◆ WORK ORDER: Under this line are the records; write out word for word the part that begins at the line containing "OUT (R616). -/" and ends at the line containing "((i = .dclr", and no more.

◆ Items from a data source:
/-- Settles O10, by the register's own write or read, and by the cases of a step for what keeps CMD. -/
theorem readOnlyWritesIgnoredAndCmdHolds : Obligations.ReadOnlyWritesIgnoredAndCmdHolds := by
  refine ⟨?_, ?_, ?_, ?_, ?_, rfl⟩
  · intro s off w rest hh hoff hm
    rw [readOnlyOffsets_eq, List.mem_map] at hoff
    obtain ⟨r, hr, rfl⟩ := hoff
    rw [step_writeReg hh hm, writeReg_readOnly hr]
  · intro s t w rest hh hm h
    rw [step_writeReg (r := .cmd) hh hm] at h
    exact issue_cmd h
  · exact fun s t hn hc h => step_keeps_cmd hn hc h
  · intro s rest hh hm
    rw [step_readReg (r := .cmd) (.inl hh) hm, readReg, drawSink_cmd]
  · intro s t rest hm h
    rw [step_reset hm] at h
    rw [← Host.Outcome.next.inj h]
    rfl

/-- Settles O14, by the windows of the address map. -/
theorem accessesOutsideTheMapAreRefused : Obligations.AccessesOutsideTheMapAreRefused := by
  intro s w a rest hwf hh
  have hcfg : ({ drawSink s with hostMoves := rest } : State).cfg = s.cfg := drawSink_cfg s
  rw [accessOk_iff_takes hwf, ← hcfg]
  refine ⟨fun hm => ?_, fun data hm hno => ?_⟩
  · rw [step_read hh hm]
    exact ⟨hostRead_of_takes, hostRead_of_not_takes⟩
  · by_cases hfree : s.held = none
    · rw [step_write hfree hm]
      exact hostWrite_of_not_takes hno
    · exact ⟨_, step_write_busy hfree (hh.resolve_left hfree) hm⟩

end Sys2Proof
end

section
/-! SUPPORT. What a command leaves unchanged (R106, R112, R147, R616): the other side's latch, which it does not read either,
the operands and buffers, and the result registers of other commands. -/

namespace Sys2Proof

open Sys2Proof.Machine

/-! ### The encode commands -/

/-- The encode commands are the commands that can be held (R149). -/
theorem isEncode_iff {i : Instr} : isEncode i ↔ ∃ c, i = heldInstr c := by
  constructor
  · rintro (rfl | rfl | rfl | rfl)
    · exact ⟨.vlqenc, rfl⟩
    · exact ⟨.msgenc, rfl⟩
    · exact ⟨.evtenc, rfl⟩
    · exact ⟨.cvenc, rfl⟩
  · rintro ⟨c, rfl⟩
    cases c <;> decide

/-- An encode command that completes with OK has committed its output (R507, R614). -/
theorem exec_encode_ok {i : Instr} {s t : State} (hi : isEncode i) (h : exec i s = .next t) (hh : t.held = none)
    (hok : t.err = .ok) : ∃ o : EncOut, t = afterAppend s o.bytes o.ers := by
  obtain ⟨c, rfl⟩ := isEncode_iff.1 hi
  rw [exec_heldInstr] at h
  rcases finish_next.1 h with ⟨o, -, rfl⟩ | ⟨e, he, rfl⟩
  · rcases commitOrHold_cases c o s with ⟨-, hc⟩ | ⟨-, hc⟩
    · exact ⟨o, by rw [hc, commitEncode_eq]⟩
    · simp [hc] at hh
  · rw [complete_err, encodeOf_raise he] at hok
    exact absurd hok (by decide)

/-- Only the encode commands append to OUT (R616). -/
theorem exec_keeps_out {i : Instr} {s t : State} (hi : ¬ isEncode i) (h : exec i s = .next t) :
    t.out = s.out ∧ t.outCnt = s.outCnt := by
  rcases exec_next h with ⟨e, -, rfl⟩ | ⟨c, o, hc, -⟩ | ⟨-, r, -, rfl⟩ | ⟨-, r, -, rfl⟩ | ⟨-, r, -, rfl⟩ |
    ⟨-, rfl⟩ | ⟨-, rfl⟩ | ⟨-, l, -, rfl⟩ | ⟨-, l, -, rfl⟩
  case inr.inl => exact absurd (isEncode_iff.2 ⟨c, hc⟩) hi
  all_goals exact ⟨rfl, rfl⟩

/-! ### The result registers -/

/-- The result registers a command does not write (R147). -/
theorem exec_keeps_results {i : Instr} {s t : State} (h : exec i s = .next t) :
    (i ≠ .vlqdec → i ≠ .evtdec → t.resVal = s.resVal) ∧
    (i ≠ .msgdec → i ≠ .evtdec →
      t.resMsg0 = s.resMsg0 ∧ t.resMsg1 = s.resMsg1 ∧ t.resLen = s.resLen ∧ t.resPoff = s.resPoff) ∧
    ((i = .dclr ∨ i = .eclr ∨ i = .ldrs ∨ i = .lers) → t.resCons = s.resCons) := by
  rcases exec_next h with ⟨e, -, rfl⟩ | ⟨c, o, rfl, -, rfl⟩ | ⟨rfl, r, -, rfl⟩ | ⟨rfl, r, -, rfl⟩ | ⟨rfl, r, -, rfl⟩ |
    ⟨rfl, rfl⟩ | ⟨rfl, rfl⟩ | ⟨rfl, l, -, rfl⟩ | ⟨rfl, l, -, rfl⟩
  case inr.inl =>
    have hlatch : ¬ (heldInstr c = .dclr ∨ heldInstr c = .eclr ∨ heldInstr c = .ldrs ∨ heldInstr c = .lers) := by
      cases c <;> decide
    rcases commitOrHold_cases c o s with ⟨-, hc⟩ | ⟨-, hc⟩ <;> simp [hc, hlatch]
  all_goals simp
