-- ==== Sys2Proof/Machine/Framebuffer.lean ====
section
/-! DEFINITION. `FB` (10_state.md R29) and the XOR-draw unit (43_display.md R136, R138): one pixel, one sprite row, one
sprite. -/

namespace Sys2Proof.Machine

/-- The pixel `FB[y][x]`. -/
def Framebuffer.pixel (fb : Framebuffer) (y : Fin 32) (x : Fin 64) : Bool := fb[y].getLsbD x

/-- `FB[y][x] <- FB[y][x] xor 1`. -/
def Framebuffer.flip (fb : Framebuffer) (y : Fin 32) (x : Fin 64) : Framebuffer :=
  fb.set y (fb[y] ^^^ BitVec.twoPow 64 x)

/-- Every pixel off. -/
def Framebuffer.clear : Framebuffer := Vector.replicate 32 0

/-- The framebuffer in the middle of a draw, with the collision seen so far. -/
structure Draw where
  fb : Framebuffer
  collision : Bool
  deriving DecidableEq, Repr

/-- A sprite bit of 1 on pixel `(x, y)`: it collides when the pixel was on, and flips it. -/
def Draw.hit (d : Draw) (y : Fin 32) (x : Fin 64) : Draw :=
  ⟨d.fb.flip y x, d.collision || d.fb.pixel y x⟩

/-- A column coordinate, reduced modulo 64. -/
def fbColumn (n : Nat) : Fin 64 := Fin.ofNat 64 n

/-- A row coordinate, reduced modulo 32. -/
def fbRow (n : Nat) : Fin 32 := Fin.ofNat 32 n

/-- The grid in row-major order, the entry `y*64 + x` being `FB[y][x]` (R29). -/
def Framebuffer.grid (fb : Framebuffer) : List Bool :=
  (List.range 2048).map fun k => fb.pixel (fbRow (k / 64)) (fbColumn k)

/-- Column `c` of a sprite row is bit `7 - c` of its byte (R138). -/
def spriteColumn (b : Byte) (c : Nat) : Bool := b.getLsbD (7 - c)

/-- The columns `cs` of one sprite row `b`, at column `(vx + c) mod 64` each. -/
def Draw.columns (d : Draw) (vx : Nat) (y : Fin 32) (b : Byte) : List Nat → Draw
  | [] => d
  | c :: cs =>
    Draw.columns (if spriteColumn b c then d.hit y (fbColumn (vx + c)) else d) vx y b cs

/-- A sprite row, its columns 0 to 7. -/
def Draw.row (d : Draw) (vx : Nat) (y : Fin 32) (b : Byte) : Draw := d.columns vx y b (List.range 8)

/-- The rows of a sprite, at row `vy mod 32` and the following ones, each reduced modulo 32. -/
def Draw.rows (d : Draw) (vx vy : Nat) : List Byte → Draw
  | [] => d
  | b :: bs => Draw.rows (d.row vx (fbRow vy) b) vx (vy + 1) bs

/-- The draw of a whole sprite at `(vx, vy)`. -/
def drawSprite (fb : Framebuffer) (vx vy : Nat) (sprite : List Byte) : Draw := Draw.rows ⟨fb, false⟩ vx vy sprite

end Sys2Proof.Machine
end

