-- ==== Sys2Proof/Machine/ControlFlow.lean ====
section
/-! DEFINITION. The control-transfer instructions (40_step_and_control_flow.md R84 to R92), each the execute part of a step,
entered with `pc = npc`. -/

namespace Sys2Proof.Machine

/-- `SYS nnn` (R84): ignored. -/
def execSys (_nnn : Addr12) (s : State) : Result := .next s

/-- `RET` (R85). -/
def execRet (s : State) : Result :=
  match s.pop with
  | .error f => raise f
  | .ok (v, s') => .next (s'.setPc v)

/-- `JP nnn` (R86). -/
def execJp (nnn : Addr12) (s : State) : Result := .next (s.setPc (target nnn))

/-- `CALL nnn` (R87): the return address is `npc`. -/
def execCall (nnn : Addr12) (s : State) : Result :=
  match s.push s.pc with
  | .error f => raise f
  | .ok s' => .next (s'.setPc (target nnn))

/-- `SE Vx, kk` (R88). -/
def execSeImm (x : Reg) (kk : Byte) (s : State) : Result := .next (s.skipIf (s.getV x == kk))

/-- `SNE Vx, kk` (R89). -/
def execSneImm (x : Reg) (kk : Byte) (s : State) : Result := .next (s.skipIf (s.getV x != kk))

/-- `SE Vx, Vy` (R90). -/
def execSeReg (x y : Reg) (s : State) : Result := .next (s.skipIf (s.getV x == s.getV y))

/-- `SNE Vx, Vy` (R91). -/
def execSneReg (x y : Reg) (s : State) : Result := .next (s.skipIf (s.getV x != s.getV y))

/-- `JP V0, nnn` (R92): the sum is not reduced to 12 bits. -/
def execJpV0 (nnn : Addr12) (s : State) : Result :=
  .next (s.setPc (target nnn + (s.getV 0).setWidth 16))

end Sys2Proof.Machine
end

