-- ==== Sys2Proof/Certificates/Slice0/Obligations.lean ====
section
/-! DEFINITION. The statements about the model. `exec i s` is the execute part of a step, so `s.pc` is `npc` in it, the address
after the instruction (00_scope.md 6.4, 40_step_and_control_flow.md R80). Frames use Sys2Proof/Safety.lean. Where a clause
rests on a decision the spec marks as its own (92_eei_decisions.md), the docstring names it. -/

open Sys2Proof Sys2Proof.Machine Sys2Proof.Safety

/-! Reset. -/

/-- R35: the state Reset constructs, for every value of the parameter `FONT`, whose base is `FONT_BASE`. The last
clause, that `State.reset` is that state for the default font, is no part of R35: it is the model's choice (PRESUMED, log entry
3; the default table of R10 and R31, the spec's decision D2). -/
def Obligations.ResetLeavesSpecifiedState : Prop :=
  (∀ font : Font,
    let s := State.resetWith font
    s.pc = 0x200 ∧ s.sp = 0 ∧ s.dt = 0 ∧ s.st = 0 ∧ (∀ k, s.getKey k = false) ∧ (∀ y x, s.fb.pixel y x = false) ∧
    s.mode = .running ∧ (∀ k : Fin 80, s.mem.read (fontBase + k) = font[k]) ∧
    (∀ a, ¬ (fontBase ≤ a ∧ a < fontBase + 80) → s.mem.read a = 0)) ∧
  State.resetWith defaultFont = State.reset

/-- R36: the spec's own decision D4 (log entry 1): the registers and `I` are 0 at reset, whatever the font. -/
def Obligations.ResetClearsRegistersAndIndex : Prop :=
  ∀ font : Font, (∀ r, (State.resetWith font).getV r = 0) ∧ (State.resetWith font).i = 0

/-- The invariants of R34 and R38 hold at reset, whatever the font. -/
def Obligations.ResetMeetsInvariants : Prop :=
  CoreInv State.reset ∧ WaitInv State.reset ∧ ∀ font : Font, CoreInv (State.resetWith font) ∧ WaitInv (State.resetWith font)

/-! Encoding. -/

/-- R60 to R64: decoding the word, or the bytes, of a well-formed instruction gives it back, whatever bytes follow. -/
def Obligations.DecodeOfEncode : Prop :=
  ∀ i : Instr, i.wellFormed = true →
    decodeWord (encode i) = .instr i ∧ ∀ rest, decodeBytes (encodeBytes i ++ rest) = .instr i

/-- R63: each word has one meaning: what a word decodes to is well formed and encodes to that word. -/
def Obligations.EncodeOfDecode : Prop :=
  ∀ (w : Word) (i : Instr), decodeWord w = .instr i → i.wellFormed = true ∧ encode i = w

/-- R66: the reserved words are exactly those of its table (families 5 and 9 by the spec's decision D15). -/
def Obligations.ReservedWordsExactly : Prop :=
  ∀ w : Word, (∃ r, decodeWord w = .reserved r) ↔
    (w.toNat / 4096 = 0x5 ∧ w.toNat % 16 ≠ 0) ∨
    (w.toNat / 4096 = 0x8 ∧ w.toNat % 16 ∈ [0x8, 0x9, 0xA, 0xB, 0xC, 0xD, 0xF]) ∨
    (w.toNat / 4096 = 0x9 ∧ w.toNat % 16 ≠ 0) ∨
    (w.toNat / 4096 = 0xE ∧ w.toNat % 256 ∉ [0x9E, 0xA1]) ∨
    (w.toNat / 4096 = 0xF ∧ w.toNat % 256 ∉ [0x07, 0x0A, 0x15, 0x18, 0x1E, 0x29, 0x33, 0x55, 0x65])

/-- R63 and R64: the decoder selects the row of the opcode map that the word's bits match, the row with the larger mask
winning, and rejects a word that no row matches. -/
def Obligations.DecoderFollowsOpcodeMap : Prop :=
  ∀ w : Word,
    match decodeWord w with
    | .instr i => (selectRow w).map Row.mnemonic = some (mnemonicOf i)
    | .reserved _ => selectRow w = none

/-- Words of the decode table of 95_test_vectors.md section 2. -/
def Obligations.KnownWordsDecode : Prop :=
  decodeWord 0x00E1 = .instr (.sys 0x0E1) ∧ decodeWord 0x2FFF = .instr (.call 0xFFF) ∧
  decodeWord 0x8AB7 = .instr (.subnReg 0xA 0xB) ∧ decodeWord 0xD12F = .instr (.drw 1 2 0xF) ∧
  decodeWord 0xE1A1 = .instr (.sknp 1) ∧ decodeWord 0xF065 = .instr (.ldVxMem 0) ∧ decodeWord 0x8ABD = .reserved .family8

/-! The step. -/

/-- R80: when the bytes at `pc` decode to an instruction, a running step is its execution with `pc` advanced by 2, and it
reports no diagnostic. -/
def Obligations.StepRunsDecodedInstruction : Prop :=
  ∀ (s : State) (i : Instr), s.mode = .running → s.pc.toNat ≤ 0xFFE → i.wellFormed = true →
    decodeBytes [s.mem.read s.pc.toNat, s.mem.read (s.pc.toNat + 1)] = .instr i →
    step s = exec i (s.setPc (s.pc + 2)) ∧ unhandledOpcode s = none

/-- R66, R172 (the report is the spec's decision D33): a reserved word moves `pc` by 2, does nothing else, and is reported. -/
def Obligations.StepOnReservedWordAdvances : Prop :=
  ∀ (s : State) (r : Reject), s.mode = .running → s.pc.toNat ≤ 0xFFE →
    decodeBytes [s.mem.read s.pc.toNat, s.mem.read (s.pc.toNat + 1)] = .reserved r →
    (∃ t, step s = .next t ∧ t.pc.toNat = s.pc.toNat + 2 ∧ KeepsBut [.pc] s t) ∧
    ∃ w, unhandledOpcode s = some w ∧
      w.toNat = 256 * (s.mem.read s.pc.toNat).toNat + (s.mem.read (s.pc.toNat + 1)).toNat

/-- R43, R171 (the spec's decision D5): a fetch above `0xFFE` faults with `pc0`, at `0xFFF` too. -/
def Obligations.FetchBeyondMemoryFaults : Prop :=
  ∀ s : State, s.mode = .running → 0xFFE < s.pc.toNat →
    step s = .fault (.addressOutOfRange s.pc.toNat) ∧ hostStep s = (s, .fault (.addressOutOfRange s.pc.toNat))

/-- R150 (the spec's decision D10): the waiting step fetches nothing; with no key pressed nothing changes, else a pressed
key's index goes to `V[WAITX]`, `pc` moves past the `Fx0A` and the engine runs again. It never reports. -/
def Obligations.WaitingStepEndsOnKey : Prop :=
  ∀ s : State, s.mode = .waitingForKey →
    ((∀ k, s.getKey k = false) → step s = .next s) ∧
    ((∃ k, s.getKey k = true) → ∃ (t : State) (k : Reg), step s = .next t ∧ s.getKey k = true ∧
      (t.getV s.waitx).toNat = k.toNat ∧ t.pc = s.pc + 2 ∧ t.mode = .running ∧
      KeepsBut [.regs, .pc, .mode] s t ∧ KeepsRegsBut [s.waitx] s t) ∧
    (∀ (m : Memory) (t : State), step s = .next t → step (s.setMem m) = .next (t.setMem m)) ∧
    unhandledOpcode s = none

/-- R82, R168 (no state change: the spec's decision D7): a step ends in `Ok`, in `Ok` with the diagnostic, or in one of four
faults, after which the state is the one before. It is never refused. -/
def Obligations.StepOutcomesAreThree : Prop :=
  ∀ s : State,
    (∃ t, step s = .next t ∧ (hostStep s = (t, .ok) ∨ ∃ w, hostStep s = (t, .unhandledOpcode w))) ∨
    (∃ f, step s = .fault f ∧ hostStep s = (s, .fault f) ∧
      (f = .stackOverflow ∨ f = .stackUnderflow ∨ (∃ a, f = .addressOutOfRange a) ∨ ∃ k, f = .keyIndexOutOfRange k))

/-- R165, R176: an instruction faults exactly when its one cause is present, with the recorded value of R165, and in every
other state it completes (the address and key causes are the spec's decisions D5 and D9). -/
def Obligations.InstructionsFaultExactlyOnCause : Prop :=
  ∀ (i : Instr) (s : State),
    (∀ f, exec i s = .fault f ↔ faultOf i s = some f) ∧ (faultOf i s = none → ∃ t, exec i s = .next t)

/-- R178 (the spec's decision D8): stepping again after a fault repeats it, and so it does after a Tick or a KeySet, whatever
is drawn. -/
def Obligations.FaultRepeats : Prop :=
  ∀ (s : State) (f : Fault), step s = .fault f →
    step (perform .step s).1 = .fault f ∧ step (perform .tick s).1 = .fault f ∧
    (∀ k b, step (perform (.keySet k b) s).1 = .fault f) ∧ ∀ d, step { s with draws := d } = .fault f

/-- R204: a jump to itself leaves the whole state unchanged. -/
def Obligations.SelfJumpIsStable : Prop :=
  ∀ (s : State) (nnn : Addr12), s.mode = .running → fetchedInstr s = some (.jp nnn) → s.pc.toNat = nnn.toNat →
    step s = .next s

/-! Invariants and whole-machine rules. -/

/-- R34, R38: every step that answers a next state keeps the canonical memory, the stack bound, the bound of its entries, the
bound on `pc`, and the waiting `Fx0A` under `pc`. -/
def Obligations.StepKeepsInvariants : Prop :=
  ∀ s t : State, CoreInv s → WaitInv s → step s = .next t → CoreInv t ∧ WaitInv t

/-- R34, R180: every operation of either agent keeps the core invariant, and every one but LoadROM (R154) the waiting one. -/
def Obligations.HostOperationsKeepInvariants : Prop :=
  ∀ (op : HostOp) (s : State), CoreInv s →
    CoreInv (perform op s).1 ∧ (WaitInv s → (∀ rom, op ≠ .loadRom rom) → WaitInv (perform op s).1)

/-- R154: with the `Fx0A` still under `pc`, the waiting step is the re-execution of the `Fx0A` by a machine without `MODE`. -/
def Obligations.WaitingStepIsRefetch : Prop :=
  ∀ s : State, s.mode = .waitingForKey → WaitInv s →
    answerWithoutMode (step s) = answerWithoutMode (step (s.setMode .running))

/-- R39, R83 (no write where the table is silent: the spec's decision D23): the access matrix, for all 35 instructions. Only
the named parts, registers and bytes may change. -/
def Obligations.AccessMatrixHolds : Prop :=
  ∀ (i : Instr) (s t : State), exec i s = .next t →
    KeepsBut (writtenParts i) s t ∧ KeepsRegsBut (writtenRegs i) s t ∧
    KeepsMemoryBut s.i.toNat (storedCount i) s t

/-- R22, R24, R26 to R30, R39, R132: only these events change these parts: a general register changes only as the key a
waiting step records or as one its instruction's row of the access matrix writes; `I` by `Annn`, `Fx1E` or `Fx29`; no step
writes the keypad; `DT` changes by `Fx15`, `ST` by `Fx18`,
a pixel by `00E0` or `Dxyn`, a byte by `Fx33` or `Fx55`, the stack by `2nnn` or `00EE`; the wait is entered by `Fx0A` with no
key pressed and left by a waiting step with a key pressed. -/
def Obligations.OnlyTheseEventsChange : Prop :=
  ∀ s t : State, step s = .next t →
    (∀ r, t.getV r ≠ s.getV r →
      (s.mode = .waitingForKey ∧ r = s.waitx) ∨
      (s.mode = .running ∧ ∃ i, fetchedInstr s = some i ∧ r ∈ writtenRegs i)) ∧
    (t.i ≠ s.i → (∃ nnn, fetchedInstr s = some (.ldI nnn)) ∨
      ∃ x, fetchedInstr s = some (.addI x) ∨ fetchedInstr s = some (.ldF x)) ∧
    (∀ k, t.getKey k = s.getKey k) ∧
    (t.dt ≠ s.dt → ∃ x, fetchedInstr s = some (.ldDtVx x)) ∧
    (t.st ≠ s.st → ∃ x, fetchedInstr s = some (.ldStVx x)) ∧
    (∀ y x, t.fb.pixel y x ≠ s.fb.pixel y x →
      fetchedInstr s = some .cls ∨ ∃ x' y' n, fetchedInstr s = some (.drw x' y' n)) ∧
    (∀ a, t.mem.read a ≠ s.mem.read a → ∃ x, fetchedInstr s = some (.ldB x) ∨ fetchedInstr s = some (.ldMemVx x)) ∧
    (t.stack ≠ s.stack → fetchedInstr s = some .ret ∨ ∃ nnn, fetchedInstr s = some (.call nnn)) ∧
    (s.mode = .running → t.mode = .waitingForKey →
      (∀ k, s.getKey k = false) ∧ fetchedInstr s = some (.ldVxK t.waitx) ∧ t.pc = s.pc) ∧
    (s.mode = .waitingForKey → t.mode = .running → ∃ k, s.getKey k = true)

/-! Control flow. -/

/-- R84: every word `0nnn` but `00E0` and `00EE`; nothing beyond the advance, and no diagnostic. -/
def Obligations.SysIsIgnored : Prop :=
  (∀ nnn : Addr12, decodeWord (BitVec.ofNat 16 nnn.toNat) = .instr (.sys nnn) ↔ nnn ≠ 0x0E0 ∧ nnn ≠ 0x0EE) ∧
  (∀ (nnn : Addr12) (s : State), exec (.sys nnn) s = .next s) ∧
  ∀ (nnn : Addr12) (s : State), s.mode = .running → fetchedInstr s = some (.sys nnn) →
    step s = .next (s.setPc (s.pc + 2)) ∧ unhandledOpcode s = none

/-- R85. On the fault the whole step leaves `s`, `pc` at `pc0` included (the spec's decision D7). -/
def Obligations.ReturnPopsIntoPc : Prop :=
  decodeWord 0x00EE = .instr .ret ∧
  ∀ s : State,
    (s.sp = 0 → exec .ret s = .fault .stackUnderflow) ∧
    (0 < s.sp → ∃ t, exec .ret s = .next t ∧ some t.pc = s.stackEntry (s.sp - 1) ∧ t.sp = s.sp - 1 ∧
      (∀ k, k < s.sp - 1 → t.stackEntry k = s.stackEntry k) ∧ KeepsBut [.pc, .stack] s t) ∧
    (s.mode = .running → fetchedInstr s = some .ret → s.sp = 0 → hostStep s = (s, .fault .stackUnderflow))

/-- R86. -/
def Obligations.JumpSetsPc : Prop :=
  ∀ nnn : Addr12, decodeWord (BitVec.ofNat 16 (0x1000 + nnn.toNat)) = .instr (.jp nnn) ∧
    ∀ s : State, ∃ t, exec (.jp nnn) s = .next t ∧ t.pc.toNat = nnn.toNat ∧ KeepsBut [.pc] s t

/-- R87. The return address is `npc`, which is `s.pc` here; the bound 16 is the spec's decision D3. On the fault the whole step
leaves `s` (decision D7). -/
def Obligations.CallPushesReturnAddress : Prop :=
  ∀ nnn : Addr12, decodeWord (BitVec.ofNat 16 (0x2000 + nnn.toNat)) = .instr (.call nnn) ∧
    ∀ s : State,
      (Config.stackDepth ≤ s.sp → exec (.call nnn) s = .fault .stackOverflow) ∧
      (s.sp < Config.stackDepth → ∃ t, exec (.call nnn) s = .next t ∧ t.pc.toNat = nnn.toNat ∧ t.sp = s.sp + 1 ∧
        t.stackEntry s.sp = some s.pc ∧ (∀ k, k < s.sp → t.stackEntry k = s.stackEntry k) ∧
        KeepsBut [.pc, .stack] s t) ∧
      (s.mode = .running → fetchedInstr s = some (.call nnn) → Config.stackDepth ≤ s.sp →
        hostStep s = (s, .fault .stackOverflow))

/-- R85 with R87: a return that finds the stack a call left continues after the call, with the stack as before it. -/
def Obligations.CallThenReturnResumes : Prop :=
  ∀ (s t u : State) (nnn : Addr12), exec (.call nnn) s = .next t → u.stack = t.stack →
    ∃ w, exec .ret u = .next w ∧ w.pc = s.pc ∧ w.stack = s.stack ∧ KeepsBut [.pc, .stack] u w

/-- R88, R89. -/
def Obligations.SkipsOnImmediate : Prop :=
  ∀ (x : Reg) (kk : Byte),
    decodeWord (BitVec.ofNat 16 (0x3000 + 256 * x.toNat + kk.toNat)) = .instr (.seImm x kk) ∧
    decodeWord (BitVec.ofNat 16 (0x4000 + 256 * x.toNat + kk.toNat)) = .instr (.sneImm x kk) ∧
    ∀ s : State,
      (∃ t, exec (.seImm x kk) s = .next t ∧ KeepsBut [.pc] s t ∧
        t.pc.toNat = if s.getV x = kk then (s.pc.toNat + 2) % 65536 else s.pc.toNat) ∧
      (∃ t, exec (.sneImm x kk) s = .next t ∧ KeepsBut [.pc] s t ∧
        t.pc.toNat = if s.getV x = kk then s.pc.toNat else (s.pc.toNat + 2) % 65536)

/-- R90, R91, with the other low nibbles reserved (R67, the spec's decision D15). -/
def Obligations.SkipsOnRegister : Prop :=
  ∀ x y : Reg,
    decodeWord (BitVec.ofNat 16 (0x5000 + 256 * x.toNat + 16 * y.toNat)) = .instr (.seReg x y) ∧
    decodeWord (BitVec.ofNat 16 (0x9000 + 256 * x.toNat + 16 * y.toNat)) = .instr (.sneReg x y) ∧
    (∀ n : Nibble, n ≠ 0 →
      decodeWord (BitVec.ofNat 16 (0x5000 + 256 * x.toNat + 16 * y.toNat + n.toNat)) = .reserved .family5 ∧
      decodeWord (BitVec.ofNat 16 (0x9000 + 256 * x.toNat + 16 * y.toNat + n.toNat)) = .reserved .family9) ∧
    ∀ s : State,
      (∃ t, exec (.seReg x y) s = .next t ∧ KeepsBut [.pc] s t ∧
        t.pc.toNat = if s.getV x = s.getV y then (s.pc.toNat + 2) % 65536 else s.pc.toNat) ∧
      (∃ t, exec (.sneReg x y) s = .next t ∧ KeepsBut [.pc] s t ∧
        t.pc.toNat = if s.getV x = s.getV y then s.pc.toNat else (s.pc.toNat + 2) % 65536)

◆ ANSWER:
/-- Only the encode commands append to OUT (R616). -/
theorem exec_keeps_out {i : Instr} {s t : State} (hi : ¬ isEncode i) (h : exec i s = .next t) :
    t.out = s.out ∧ t.outCnt = s.outCnt := by
  rcases exec_next h with ⟨e, -, rfl⟩ | ⟨c, o, hc, -⟩ | ⟨-, r, -, rfl⟩ | ⟨-, r, -, rfl⟩ | ⟨-, r, -, rfl⟩ |
    ⟨-, rfl⟩ | ⟨-, rfl⟩ | ⟨-, l, -, rfl⟩ | ⟨-, l, -, rfl⟩
  case inr.inl => exact absurd (isEncode_iff.2 ⟨c, hc⟩) hi
  all_goals exact ⟨rfl, rfl⟩

/-! ### The result registers -/

/-- The result registers a command does not write (R147). -/
theorem exec_keeps_results {i : Instr} {s t : State} (h : exec i s = .next t) :
    (i ≠ .vlqdec → i ≠ .evtdec → t.resVal = s.resVal) ∧
    (i ≠ .msgdec → i ≠ .evtdec →
      t.resMsg0 = s.resMsg0 ∧ t.resMsg1 = s.resMsg1 ∧ t.resLen = s.resLen ∧ t.resPoff = s.resPoff) ∧
    ((i = .dclr ∨ i = .eclr ∨ i = .ldrs ∨ i = .lers) → t.resCons = s.resCons) := by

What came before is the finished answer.